**Your objective:**
Lines from the beginning of the data through the line containing "mrstNAssert (ns : Nat)" are to be copied exactly, with no other line included.

______

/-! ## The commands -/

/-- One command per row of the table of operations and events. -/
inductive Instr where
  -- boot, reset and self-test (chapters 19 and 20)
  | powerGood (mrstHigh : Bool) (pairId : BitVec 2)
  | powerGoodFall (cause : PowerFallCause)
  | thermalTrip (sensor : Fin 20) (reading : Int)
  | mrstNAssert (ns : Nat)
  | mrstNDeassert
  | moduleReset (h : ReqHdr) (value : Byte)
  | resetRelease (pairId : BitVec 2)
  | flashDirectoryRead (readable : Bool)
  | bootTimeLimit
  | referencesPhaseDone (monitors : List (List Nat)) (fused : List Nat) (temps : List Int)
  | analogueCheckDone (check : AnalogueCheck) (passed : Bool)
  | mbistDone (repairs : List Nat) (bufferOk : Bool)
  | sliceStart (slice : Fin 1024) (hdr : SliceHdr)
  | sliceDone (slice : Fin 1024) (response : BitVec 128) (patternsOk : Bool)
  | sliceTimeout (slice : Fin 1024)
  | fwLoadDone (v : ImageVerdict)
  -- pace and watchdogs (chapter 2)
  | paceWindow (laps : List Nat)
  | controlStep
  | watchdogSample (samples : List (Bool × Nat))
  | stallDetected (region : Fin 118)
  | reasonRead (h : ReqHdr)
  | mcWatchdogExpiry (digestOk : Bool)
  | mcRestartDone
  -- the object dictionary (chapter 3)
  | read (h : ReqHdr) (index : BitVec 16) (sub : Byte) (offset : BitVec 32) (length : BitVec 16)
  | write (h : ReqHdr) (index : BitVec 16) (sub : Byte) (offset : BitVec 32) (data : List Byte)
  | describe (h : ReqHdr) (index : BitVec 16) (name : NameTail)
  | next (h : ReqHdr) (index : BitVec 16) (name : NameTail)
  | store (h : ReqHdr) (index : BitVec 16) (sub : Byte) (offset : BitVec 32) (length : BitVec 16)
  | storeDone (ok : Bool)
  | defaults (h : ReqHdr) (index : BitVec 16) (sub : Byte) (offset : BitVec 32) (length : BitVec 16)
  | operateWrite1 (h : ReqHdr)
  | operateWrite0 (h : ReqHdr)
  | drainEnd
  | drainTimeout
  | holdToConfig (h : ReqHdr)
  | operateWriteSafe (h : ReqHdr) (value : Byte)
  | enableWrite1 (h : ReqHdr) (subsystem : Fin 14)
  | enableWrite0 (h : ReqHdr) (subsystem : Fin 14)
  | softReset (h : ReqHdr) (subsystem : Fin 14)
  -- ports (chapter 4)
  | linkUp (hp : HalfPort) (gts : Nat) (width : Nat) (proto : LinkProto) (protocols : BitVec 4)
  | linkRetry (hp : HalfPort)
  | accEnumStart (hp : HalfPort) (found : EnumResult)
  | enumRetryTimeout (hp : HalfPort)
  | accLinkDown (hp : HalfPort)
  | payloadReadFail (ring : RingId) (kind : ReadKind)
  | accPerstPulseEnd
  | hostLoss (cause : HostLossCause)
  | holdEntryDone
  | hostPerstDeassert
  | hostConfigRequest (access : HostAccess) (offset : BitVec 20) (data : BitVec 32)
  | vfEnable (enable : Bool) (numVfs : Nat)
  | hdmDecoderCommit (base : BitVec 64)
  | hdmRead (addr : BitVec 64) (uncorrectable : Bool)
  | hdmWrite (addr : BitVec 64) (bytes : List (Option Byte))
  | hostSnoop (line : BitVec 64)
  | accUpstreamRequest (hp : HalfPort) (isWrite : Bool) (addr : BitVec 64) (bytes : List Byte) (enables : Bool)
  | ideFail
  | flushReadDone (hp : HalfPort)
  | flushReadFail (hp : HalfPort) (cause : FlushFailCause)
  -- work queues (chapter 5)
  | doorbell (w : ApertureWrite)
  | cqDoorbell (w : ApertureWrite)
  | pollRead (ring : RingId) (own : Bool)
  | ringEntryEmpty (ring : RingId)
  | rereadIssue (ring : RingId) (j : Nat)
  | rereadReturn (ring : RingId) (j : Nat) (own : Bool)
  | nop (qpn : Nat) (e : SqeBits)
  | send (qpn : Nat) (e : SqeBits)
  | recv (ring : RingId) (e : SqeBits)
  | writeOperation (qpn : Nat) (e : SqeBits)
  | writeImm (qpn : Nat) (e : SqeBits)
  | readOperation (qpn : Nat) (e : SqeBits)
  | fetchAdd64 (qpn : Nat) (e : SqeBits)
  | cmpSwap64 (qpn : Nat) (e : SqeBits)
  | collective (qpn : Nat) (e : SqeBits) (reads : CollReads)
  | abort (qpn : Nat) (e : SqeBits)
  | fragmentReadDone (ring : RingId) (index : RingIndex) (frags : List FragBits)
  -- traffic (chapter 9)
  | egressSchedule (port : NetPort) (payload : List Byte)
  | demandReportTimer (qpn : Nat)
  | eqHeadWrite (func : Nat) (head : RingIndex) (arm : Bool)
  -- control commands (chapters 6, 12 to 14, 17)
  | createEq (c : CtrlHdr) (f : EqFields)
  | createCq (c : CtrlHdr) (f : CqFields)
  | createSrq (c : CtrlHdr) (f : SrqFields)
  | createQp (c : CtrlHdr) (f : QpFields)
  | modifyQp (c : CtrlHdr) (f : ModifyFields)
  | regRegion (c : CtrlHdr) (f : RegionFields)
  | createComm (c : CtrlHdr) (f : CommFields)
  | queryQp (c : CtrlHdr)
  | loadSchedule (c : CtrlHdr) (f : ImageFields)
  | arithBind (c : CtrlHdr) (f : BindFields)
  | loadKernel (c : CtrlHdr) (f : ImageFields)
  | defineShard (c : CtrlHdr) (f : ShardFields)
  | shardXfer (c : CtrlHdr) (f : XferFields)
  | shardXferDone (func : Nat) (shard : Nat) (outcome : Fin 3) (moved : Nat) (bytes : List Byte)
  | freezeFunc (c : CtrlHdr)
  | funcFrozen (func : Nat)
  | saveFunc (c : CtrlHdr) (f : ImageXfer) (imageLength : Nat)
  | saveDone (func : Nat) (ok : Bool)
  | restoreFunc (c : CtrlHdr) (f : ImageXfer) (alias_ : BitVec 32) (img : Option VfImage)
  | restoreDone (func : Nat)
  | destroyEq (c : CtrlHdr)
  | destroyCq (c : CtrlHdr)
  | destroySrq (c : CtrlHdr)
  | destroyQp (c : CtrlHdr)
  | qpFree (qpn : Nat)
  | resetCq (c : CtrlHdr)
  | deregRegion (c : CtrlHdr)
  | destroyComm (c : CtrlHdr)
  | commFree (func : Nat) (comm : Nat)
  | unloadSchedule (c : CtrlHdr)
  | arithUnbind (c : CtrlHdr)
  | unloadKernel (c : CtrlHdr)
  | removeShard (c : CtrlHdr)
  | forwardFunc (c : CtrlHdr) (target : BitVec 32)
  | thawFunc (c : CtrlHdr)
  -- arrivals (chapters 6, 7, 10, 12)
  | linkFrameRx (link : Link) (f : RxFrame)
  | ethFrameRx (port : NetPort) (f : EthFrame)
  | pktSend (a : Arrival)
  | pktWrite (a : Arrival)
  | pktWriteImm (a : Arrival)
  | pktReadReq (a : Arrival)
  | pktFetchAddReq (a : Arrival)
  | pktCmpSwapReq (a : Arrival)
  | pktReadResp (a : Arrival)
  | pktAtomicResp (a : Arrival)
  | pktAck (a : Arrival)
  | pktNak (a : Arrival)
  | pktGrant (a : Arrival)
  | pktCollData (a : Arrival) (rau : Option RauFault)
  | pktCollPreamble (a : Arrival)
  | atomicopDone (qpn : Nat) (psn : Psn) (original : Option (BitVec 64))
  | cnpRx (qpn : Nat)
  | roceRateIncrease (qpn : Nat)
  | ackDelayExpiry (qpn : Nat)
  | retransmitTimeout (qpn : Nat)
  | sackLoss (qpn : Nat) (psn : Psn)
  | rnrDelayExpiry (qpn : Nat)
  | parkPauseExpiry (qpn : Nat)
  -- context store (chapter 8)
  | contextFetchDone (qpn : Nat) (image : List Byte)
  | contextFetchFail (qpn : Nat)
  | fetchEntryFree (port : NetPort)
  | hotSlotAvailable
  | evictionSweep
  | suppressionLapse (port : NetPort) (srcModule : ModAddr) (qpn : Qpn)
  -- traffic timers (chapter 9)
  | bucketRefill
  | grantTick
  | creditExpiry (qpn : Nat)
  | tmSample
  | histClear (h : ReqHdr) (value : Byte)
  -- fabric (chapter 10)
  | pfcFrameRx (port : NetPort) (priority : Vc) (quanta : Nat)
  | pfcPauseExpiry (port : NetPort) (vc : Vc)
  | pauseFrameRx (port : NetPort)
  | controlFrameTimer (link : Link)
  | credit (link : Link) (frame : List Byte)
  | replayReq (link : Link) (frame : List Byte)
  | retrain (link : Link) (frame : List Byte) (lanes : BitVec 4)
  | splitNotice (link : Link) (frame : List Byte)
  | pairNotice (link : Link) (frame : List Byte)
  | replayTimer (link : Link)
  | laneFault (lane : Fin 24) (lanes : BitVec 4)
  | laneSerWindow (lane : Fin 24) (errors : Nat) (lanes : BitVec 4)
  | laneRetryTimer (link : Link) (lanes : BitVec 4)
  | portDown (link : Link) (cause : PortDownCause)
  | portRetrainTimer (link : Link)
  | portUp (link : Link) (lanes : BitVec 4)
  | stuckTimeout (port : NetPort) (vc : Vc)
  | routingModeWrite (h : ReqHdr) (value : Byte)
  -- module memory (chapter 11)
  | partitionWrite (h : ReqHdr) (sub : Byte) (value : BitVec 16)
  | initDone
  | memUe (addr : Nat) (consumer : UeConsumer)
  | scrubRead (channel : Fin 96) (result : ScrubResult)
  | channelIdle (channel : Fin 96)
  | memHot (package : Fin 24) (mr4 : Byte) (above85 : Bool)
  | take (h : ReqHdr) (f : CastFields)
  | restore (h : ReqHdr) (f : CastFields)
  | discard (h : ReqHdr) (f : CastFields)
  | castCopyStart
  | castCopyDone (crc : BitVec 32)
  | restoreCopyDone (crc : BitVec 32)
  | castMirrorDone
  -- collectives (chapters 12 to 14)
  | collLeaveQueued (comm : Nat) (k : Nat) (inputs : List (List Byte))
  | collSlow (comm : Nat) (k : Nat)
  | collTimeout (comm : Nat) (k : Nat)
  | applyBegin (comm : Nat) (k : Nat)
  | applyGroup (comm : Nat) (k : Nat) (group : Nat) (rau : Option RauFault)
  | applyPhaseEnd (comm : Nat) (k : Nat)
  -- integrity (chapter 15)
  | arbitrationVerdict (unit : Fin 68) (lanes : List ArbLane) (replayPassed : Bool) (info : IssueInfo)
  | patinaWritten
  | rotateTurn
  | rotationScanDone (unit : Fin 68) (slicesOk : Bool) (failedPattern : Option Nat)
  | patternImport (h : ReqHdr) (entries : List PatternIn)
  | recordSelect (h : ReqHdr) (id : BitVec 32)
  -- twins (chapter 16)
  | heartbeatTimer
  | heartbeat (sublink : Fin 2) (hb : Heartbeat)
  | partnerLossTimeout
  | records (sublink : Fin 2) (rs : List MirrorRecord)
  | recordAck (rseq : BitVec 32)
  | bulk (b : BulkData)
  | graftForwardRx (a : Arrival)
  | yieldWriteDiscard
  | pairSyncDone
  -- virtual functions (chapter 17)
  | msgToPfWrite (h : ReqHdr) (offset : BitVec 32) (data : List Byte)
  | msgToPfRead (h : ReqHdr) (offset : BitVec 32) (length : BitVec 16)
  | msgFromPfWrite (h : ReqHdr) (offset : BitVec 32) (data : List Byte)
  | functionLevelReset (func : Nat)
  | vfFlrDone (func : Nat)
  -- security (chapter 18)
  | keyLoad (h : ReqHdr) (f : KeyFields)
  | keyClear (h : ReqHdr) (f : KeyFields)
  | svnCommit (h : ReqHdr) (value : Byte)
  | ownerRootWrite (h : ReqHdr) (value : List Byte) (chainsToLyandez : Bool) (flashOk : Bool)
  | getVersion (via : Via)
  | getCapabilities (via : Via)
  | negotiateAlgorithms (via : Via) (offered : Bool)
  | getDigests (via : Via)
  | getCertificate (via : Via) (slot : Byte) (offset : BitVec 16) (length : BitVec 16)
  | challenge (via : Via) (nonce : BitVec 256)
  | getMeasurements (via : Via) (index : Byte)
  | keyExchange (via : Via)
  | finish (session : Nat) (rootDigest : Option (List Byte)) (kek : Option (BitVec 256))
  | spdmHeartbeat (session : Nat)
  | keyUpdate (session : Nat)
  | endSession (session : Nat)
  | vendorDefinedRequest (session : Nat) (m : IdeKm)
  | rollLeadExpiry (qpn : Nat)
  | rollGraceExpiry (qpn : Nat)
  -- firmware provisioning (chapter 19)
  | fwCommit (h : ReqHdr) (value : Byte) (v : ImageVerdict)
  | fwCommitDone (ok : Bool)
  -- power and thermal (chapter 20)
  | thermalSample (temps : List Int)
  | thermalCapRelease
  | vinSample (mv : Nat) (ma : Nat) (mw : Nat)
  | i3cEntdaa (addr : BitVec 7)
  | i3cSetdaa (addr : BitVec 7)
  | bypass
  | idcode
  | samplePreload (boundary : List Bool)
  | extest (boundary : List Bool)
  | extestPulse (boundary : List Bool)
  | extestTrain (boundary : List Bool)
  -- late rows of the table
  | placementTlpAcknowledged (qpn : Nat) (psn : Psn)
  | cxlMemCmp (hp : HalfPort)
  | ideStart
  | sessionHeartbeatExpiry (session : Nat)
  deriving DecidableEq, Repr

______

**Response:**
/-! ## The commands -/

/-- One command per row of the table of operations and events. -/
inductive Instr where
  -- boot, reset and self-test (chapters 19 and 20)
  | powerGood (mrstHigh : Bool) (pairId : BitVec 2)
  | powerGoodFall (cause : PowerFallCause)
  | thermalTrip (sensor : Fin 20) (reading : Int)
  | mrstNAssert (ns : Nat)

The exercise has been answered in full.